“There they are!” Drew said. “The Grinch is coming on in five minutes.” The kids bounced on the couch in excitement.
“Appropriate,” Marley teased, meeting my gaze with a laugh.
“Have a seat. I’ll make us some coffee.” My phone buzzed in my pocket on the way to the kitchen. I fished it out and froze when I read the on-screen email preview.
“What is it?” Mom asked, dropping a worried hand to my shoulder.
“It’s an email from school. I was chosen for an internship at a publishing company next semester.”
“The one you applied for just for fun because they’d laugh at you?” Drew chuckled. “I knew you’d get it. Congratulations, Victoria.” Drew smiled widely but I couldn’t return it.
“What’s wrong?” Marley asked. “That’s exactly what you wanted, isn’t it?”
“It was, but—”
“What do you meanwas?” Mom pressed, her eyes now boring into mine.
“It’s unpaid. I couldn’t work next semester or even the summer. I have to think about it.”
“What’s there to think about?” Drew pushed off the couch and came over to us. “Between all of us, we can easily support you while you’re in school. You don’t have to work, now. We’ve always told you that.”
“Yes, I do have to work.” I huffed out a laugh. “I have a cell phone bill and things I need that I can’t always ask you for when you all pay most of my tuition. Just let me think about it, okay?”
Drew and my mother shared a look then turned back to me with the same narrowed-eyed expression.
“Marley, honey could you give us all a minute, please.”
Marley nodded at my mother and headed into the kitchen. The kids were too close to the TV to notice the uncomfortable conversation behind them.
“Sit,” my mother ordered while pointing to the couch. I knew better than to fight her when she used that stern tone.
“You’ll work for the rest of your life.” She crossed her arms over her chest as she leaned over me. “This is the only time you get to be carefree and just do what you want, and that’s what we all think you should do. You love working with your father, and I know that, but Falco’s isn’t your future. This could open up early doors for you and make it easier to get into the graduate program. You told us that when you applied, and all four of us were behind you.”

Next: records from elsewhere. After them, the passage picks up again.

-- ==== Sys2Proof/WellFormed.lean ====
section
/-! DEFINITION. Which fields of `CMD32` make a legal command word (30_encoding.md R64, R65). -/

namespace Sys2Proof

/-- `rsv` must be 0 whatever `op` is (R65). -/
def CmdFields.reservedZero (f : CmdFields) : Bool := f.rsv == 0#24

/-- Opcode 0x00 and opcodes 0x07 to 0xFF are reserved (R64). -/
def CmdFields.opcodeAssigned (f : CmdFields) : Bool := decide (1 ≤ f.op.toNat ∧ f.op.toNat ≤ 6)

/-- The fields form one of the six command words (R63 to R66). -/
def CmdFields.wf (f : CmdFields) : Bool := f.reservedZero && f.opcodeAssigned

end Sys2Proof
end

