-- ==== Sys2Proof/Laws/Config.lean ====
section
/-! SUPPORT. What is known of the parameters: the bounds of R6. -/

namespace Sys2Proof

theorem Config.aw_pos : 0 < Config.aw := Nat.succ_pos _

theorem Config.five_le_lenw : 5 ≤ Config.lenw := Nat.le_add_left _ _

theorem Config.two_le_space : 2 ≤ 2 ^ Config.aw :=
  Nat.le_trans (by decide) (Nat.pow_le_pow_right (by decide) Config.aw_pos)

theorem Config.lenw_space : 32 ≤ 2 ^ Config.lenw :=
  Nat.le_trans (by decide) (Nat.pow_le_pow_right (by decide) Config.five_le_lenw)

end Sys2Proof
end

She crouched in front of me and put her hands on my knees. “If Anthony is going to come back to you, he will whether you work at Falco’s or not. If you stay there and give this up for the simple purpose of being in his proximity, you’ll spite yourself and regret it. So, which is it? The loss of the small salary your father pays you or not wanting to leave Anthony?”

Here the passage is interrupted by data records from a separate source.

-- ==== Sys2Proof/Laws/State.lean ====
section
/-! SUPPORT. What each named update does to each field of State: one lemma a field and update, so that no later proof unfolds a
record update. -/

namespace Sys2Proof.Machine

variable (s : State)

@[simp] theorem State.complete_ctr : s.complete.ctr = s.ctr := rfl
@[simp] theorem State.complete_ks : s.complete.ks = s.ks := rfl
@[simp] theorem State.complete_n : s.complete.n = s.n := rfl
@[simp] theorem State.complete_src : s.complete.src = s.src := rfl
@[simp] theorem State.complete_dst : s.complete.dst = s.dst := rfl
@[simp] theorem State.complete_len : s.complete.len = s.len := rfl
@[simp] theorem State.complete_keyAddr : s.complete.keyAddr = s.keyAddr := rfl
@[simp] theorem State.complete_keyLen : s.complete.keyLen = s.keyLen := rfl
@[simp] theorem State.complete_cmd : s.complete.cmd = s.cmd := rfl
@[simp] theorem State.complete_busy : s.complete.busy = false := rfl
@[simp] theorem State.complete_schedV : s.complete.schedV = s.schedV := rfl
@[simp] theorem State.complete_err : s.complete.err = .ok := rfl
@[simp] theorem State.complete_sched : s.complete.sched = s.sched := rfl
@[simp] theorem State.complete_wc : s.complete.wc = s.wc := rfl
@[simp] theorem State.complete_idx : s.complete.idx = s.idx := rfl
@[simp] theorem State.complete_mem : s.complete.mem = s.mem := rfl
@[simp] theorem State.complete_unmapped : s.complete.unmapped = s.unmapped := rfl
@[simp] theorem State.complete_keyLens : s.complete.keyLens = s.keyLens := rfl
@[simp] theorem State.complete_port : s.complete.port = s.port := rfl
@[simp] theorem State.complete_host : s.complete.host = s.host := rfl
@[simp] theorem State.complete_reads : s.complete.reads = s.reads := rfl
@[simp] theorem State.complete_draws : s.complete.draws = s.draws := rfl

@[simp] theorem State.raise_ctr (e : ErrCode) : (s.raise e).ctr = s.ctr := rfl
@[simp] theorem State.raise_ks (e : ErrCode) : (s.raise e).ks = s.ks := rfl
@[simp] theorem State.raise_n (e : ErrCode) : (s.raise e).n = s.n := rfl
@[simp] theorem State.raise_src (e : ErrCode) : (s.raise e).src = s.src := rfl
@[simp] theorem State.raise_dst (e : ErrCode) : (s.raise e).dst = s.dst := rfl
@[simp] theorem State.raise_len (e : ErrCode) : (s.raise e).len = s.len := rfl
@[simp] theorem State.raise_keyAddr (e : ErrCode) : (s.raise e).keyAddr = s.keyAddr := rfl
@[simp] theorem State.raise_keyLen (e : ErrCode) : (s.raise e).keyLen = s.keyLen := rfl
@[simp] theorem State.raise_cmd (e : ErrCode) : (s.raise e).cmd = s.cmd := rfl
@[simp] theorem State.raise_busy (e : ErrCode) : (s.raise e).busy = false := rfl
@[simp] theorem State.raise_schedV (e : ErrCode) : (s.raise e).schedV = s.schedV := rfl
@[simp] theorem State.raise_err (e : ErrCode) : (s.raise e).err = e := rfl
@[simp] theorem State.raise_sched (e : ErrCode) : (s.raise e).sched = s.sched := rfl
@[simp] theorem State.raise_wc (e : ErrCode) : (s.raise e).wc = s.wc := rfl
@[simp] theorem State.raise_idx (e : ErrCode) : (s.raise e).idx = s.idx := rfl
@[simp] theorem State.raise_mem (e : ErrCode) : (s.raise e).mem = s.mem := rfl
@[simp] theorem State.raise_unmapped (e : ErrCode) : (s.raise e).unmapped = s.unmapped := rfl
@[simp] theorem State.raise_keyLens (e : ErrCode) : (s.raise e).keyLens = s.keyLens := rfl
@[simp] theorem State.raise_port (e : ErrCode) : (s.raise e).port = s.port := rfl
@[simp] theorem State.raise_host (e : ErrCode) : (s.raise e).host = s.host := rfl
@[simp] theorem State.raise_reads (e : ErrCode) : (s.raise e).reads = s.reads := rfl
@[simp] theorem State.raise_draws (e : ErrCode) : (s.raise e).draws = s.draws := rfl

@[simp] theorem State.dropSchedule_ctr : s.dropSchedule.ctr = s.ctr := rfl
@[simp] theorem State.dropSchedule_ks : s.dropSchedule.ks = s.ks := rfl
@[simp] theorem State.dropSchedule_n : s.dropSchedule.n = s.n := rfl
@[simp] theorem State.dropSchedule_src : s.dropSchedule.src = s.src := rfl
@[simp] theorem State.dropSchedule_dst : s.dropSchedule.dst = s.dst := rfl
@[simp] theorem State.dropSchedule_len : s.dropSchedule.len = s.len := rfl
@[simp] theorem State.dropSchedule_keyAddr : s.dropSchedule.keyAddr = s.keyAddr := rfl
@[simp] theorem State.dropSchedule_keyLen : s.dropSchedule.keyLen = s.keyLen := rfl
@[simp] theorem State.dropSchedule_cmd : s.dropSchedule.cmd = s.cmd := rfl
@[simp] theorem State.dropSchedule_busy : s.dropSchedule.busy = s.busy := rfl
@[simp] theorem State.dropSchedule_schedV : s.dropSchedule.schedV = false := rfl
@[simp] theorem State.dropSchedule_err : s.dropSchedule.err = s.err := rfl
@[simp] theorem State.dropSchedule_sched : s.dropSchedule.sched = Config.freeSchedule .sched s.draws := rfl
@[simp] theorem State.dropSchedule_wc : s.dropSchedule.wc = s.wc := rfl
@[simp] theorem State.dropSchedule_idx : s.dropSchedule.idx = s.idx := rfl
@[simp] theorem State.dropSchedule_mem : s.dropSchedule.mem = s.mem := rfl
@[simp] theorem State.dropSchedule_unmapped : s.dropSchedule.unmapped = s.unmapped := rfl
@[simp] theorem State.dropSchedule_keyLens : s.dropSchedule.keyLens = s.keyLens := rfl
@[simp] theorem State.dropSchedule_port : s.dropSchedule.port = s.port := rfl
@[simp] theorem State.dropSchedule_host : s.dropSchedule.host = s.host := rfl
@[simp] theorem State.dropSchedule_reads : s.dropSchedule.reads = s.reads := rfl
@[simp] theorem State.dropSchedule_draws : s.dropSchedule.draws = s.draws + 1 := rfl

@[simp] theorem State.resetCore_ctr (d : DataRegs) : (s.resetCore d).ctr = d.ctr := rfl
@[simp] theorem State.resetCore_ks (d : DataRegs) : (s.resetCore d).ks = d.ks := rfl
@[simp] theorem State.resetCore_n (d : DataRegs) : (s.resetCore d).n = d.n := rfl
@[simp] theorem State.resetCore_src (d : DataRegs) : (s.resetCore d).src = d.src := rfl
@[simp] theorem State.resetCore_dst (d : DataRegs) : (s.resetCore d).dst = d.dst := rfl
@[simp] theorem State.resetCore_len (d : DataRegs) : (s.resetCore d).len = d.len := rfl
@[simp] theorem State.resetCore_keyAddr (d : DataRegs) : (s.resetCore d).keyAddr = d.keyAddr := rfl
@[simp] theorem State.resetCore_keyLen (d : DataRegs) : (s.resetCore d).keyLen = d.keyLen := rfl
@[simp] theorem State.resetCore_cmd (d : DataRegs) : (s.resetCore d).cmd = 0#32 := rfl
@[simp] theorem State.resetCore_busy (d : DataRegs) : (s.resetCore d).busy = false := rfl
@[simp] theorem State.resetCore_schedV (d : DataRegs) : (s.resetCore d).schedV = false := rfl
@[simp] theorem State.resetCore_err (d : DataRegs) : (s.resetCore d).err = .ok := rfl
@[simp] theorem State.resetCore_sched (d : DataRegs) : (s.resetCore d).sched = d.sched := rfl
@[simp] theorem State.resetCore_wc (d : DataRegs) : (s.resetCore d).wc = d.wc := rfl
@[simp] theorem State.resetCore_idx (d : DataRegs) : (s.resetCore d).idx = d.idx := rfl
@[simp] theorem State.resetCore_mem (d : DataRegs) : (s.resetCore d).mem = s.mem := rfl
@[simp] theorem State.resetCore_unmapped (d : DataRegs) : (s.resetCore d).unmapped = s.unmapped := rfl
@[simp] theorem State.resetCore_keyLens (d : DataRegs) : (s.resetCore d).keyLens = s.keyLens := rfl
@[simp] theorem State.resetCore_port (d : DataRegs) : (s.resetCore d).port = s.port := rfl
@[simp] theorem State.resetCore_host (d : DataRegs) : (s.resetCore d).host = s.host := rfl
@[simp] theorem State.resetCore_reads (d : DataRegs) : (s.resetCore d).reads = s.reads := rfl
@[simp] theorem State.resetCore_draws (d : DataRegs) : (s.resetCore d).draws = s.draws := rfl

@[simp] theorem State.assertReset_ctr : s.assertReset.ctr = (freeDataRegs s.draws).ctr := rfl
@[simp] theorem State.assertReset_ks : s.assertReset.ks = (freeDataRegs s.draws).ks := rfl
@[simp] theorem State.assertReset_n : s.assertReset.n = (freeDataRegs s.draws).n := rfl
@[simp] theorem State.assertReset_src : s.assertReset.src = (freeDataRegs s.draws).src := rfl
@[simp] theorem State.assertReset_dst : s.assertReset.dst = (freeDataRegs s.draws).dst := rfl
@[simp] theorem State.assertReset_len : s.assertReset.len = (freeDataRegs s.draws).len := rfl
@[simp] theorem State.assertReset_keyAddr : s.assertReset.keyAddr = (freeDataRegs s.draws).keyAddr := rfl
@[simp] theorem State.assertReset_keyLen : s.assertReset.keyLen = (freeDataRegs s.draws).keyLen := rfl
@[simp] theorem State.assertReset_cmd : s.assertReset.cmd = 0#32 := rfl
@[simp] theorem State.assertReset_busy : s.assertReset.busy = false := rfl
@[simp] theorem State.assertReset_schedV : s.assertReset.schedV = false := rfl
@[simp] theorem State.assertReset_err : s.assertReset.err = .ok := rfl
@[simp] theorem State.assertReset_sched : s.assertReset.sched = (freeDataRegs s.draws).sched := rfl
@[simp] theorem State.assertReset_wc : s.assertReset.wc = (freeDataRegs s.draws).wc := rfl
@[simp] theorem State.assertReset_idx : s.assertReset.idx = (freeDataRegs s.draws).idx := rfl
@[simp] theorem State.assertReset_mem : s.assertReset.mem = s.mem := rfl
@[simp] theorem State.assertReset_unmapped : s.assertReset.unmapped = s.unmapped := rfl
@[simp] theorem State.assertReset_keyLens : s.assertReset.keyLens = s.keyLens := rfl
@[simp] theorem State.assertReset_port : s.assertReset.port = s.port := rfl
@[simp] theorem State.assertReset_host : s.assertReset.host = s.host := rfl
@[simp] theorem State.assertReset_reads : s.assertReset.reads = s.reads := rfl
@[simp] theorem State.assertReset_draws : s.assertReset.draws = s.draws + 1 := rfl

@[simp] theorem State.generated_ctr : s.generated.ctr = s.ctr := rfl
@[simp] theorem State.generated_ks : s.generated.ks = Config.encryptBlock s.sched s.ctr := rfl
@[simp] theorem State.generated_n : s.generated.n = s.n := rfl
@[simp] theorem State.generated_src : s.generated.src = s.src := rfl
@[simp] theorem State.generated_dst : s.generated.dst = s.dst := rfl
@[simp] theorem State.generated_len : s.generated.len = s.len := rfl
@[simp] theorem State.generated_keyAddr : s.generated.keyAddr = s.keyAddr := rfl
@[simp] theorem State.generated_keyLen : s.generated.keyLen = s.keyLen := rfl
@[simp] theorem State.generated_cmd : s.generated.cmd = s.cmd := rfl
@[simp] theorem State.generated_busy : s.generated.busy = s.busy := rfl
@[simp] theorem State.generated_schedV : s.generated.schedV = s.schedV := rfl
@[simp] theorem State.generated_err : s.generated.err = s.err := rfl
@[simp] theorem State.generated_sched : s.generated.sched = s.sched := rfl
@[simp] theorem State.generated_wc : s.generated.wc = s.wc := rfl
@[simp] theorem State.generated_idx : s.generated.idx = s.idx := rfl
@[simp] theorem State.generated_mem : s.generated.mem = s.mem := rfl
@[simp] theorem State.generated_unmapped : s.generated.unmapped = s.unmapped := rfl
@[simp] theorem State.generated_keyLens : s.generated.keyLens = s.keyLens := rfl
@[simp] theorem State.generated_port : s.generated.port = s.port ++ [.enc s.sched s.ctr] := rfl
@[simp] theorem State.generated_host : s.generated.host = s.host := rfl
@[simp] theorem State.generated_reads : s.generated.reads = s.reads := rfl
@[simp] theorem State.generated_draws : s.generated.draws = s.draws := rfl

@[simp] theorem State.transformed_ctr (k : Schedule) : (s.transformed k).ctr = s.ctr := rfl
@[simp] theorem State.transformed_ks (k : Schedule) : (s.transformed k).ks = if s.len.toNat = 0 then s.ks else Config.freeBlock .ks s.draws := rfl
@[simp] theorem State.transformed_n (k : Schedule) : (s.transformed k).n = s.n := rfl
@[simp] theorem State.transformed_src (k : Schedule) : (s.transformed k).src = s.src := rfl
@[simp] theorem State.transformed_dst (k : Schedule) : (s.transformed k).dst = s.dst := rfl
@[simp] theorem State.transformed_len (k : Schedule) : (s.transformed k).len = s.len := rfl
@[simp] theorem State.transformed_keyAddr (k : Schedule) : (s.transformed k).keyAddr = s.keyAddr := rfl
@[simp] theorem State.transformed_keyLen (k : Schedule) : (s.transformed k).keyLen = s.keyLen := rfl
@[simp] theorem State.transformed_cmd (k : Schedule) : (s.transformed k).cmd = s.cmd := rfl
@[simp] theorem State.transformed_busy (k : Schedule) : (s.transformed k).busy = s.busy := rfl
@[simp] theorem State.transformed_schedV (k : Schedule) : (s.transformed k).schedV = s.schedV := rfl
@[simp] theorem State.transformed_err (k : Schedule) : (s.transformed k).err = s.err := rfl
@[simp] theorem State.transformed_sched (k : Schedule) : (s.transformed k).sched = s.sched := rfl
@[simp] theorem State.transformed_wc (k : Schedule) : (s.transformed k).wc = Config.freeBlock .wc s.draws := rfl
@[simp] theorem State.transformed_idx (k : Schedule) : (s.transformed k).idx = Config.freeBits .index s.draws (Config.lenw - 4) := rfl
@[simp] theorem State.transformed_mem (k : Schedule) : (s.transformed k).mem = (s.xferEnd k).mem := rfl
@[simp] theorem State.transformed_unmapped (k : Schedule) : (s.transformed k).unmapped = s.unmapped := rfl
@[simp] theorem State.transformed_keyLens (k : Schedule) : (s.transformed k).keyLens = s.keyLens := rfl
@[simp] theorem State.transformed_port (k : Schedule) : (s.transformed k).port = (s.xferEnd k).port := rfl
@[simp] theorem State.transformed_host (k : Schedule) : (s.transformed k).host = s.host := rfl
@[simp] theorem State.transformed_reads (k : Schedule) : (s.transformed k).reads = s.reads := rfl
@[simp] theorem State.transformed_draws (k : Schedule) : (s.transformed k).draws = s.draws + 1 := rfl

@[simp] theorem State.issue_ctr (w : CmdWord) : (s.issue w).ctr = s.ctr := rfl
@[simp] theorem State.issue_ks (w : CmdWord) : (s.issue w).ks = s.ks := rfl
@[simp] theorem State.issue_n (w : CmdWord) : (s.issue w).n = s.n := rfl
@[simp] theorem State.issue_src (w : CmdWord) : (s.issue w).src = s.src := rfl
@[simp] theorem State.issue_dst (w : CmdWord) : (s.issue w).dst = s.dst := rfl
@[simp] theorem State.issue_len (w : CmdWord) : (s.issue w).len = s.len := rfl
@[simp] theorem State.issue_keyAddr (w : CmdWord) : (s.issue w).keyAddr = s.keyAddr := rfl
@[simp] theorem State.issue_keyLen (w : CmdWord) : (s.issue w).keyLen = s.keyLen := rfl
@[simp] theorem State.issue_cmd (w : CmdWord) : (s.issue w).cmd = w := rfl
@[simp] theorem State.issue_busy (w : CmdWord) : (s.issue w).busy = true := rfl
@[simp] theorem State.issue_schedV (w : CmdWord) : (s.issue w).schedV = s.schedV := rfl
@[simp] theorem State.issue_err (w : CmdWord) : (s.issue w).err = s.err := rfl
@[simp] theorem State.issue_sched (w : CmdWord) : (s.issue w).sched = s.sched := rfl
@[simp] theorem State.issue_wc (w : CmdWord) : (s.issue w).wc = s.wc := rfl
@[simp] theorem State.issue_idx (w : CmdWord) : (s.issue w).idx = s.idx := rfl
@[simp] theorem State.issue_mem (w : CmdWord) : (s.issue w).mem = s.mem := rfl
@[simp] theorem State.issue_unmapped (w : CmdWord) : (s.issue w).unmapped = s.unmapped := rfl
@[simp] theorem State.issue_keyLens (w : CmdWord) : (s.issue w).keyLens = s.keyLens := rfl
@[simp] theorem State.issue_port (w : CmdWord) : (s.issue w).port = s.port := rfl
@[simp] theorem State.issue_host (w : CmdWord) : (s.issue w).host = s.host := rfl
@[simp] theorem State.issue_reads (w : CmdWord) : (s.issue w).reads = s.reads := rfl
@[simp] theorem State.issue_draws (w : CmdWord) : (s.issue w).draws = s.draws := rfl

“Both,” I admitted. “You’re right.” I raked my hands through my hair. “This is just,” I swallowed, so overwhelmed it was hard to breathe. “A lot right now, a lot of changes, I guess. I’m almost twenty years old, you guys can’t keep trying to spoil me to make up for what we went through when I was little.”
My eyes clenched shut as a tear streamed down my cheek. That was the first time I ever voiced that to any of my parents. I constantly tried to prove to them I was fine, so they’d stop coddling me, but I never called them on it.
I was surprised to hear Mom laugh.
“Maybe we do that. I know I do. My hands were pretty tied back then when it came to you as a little girl. I couldn’t give you much more than bare minimum.” She swiped a lock of hair off of my forehead.
“So, when my daughter got a partial scholarship to NYU, I was thrilled that we all could split the tuition to give her something great that she deserved. And if you take this internship, and we have to pay all your bills for a few months, I welcome the shit out of it.”
A laugh bubbled out through my tears before I cupped my aching forehead.
“I will probably always do this, no matter how old you are. I’m sure Josh will, too. There’s guilt we’ll both never stop working through when it comes to you.” She cradled my cheek, her dark eyes wet. “I’m sorry if you feel suffocated by it, but can’t you let us give you now, what we couldn’t when you were a little girl? You can stop being the dutiful child who worried about her mother, and then worried about her parents fighting over her. Just be the beautiful young woman who embraces the amazing future in front of her, even if she has to accept help from all four parents to do it.”
I nodded, swiping at my cheeks with the back of my hand as an odd relief washed over me. I’d accept their help for once and take joy where I could get it.
Tomorrow, I’d try to say goodbye to the happiness that wasn’t meant to be.
23
Anthony
After a shitty night of sleep,I headed into Falco’s on Monday morning with a knot in my stomach and a huge chip on my shoulder. Every time I tried to get to sleep, all I saw was Victoria’s tear-filled eyes when I told her it was over. Tossing and turning on sheets that smelled like her didn’t help.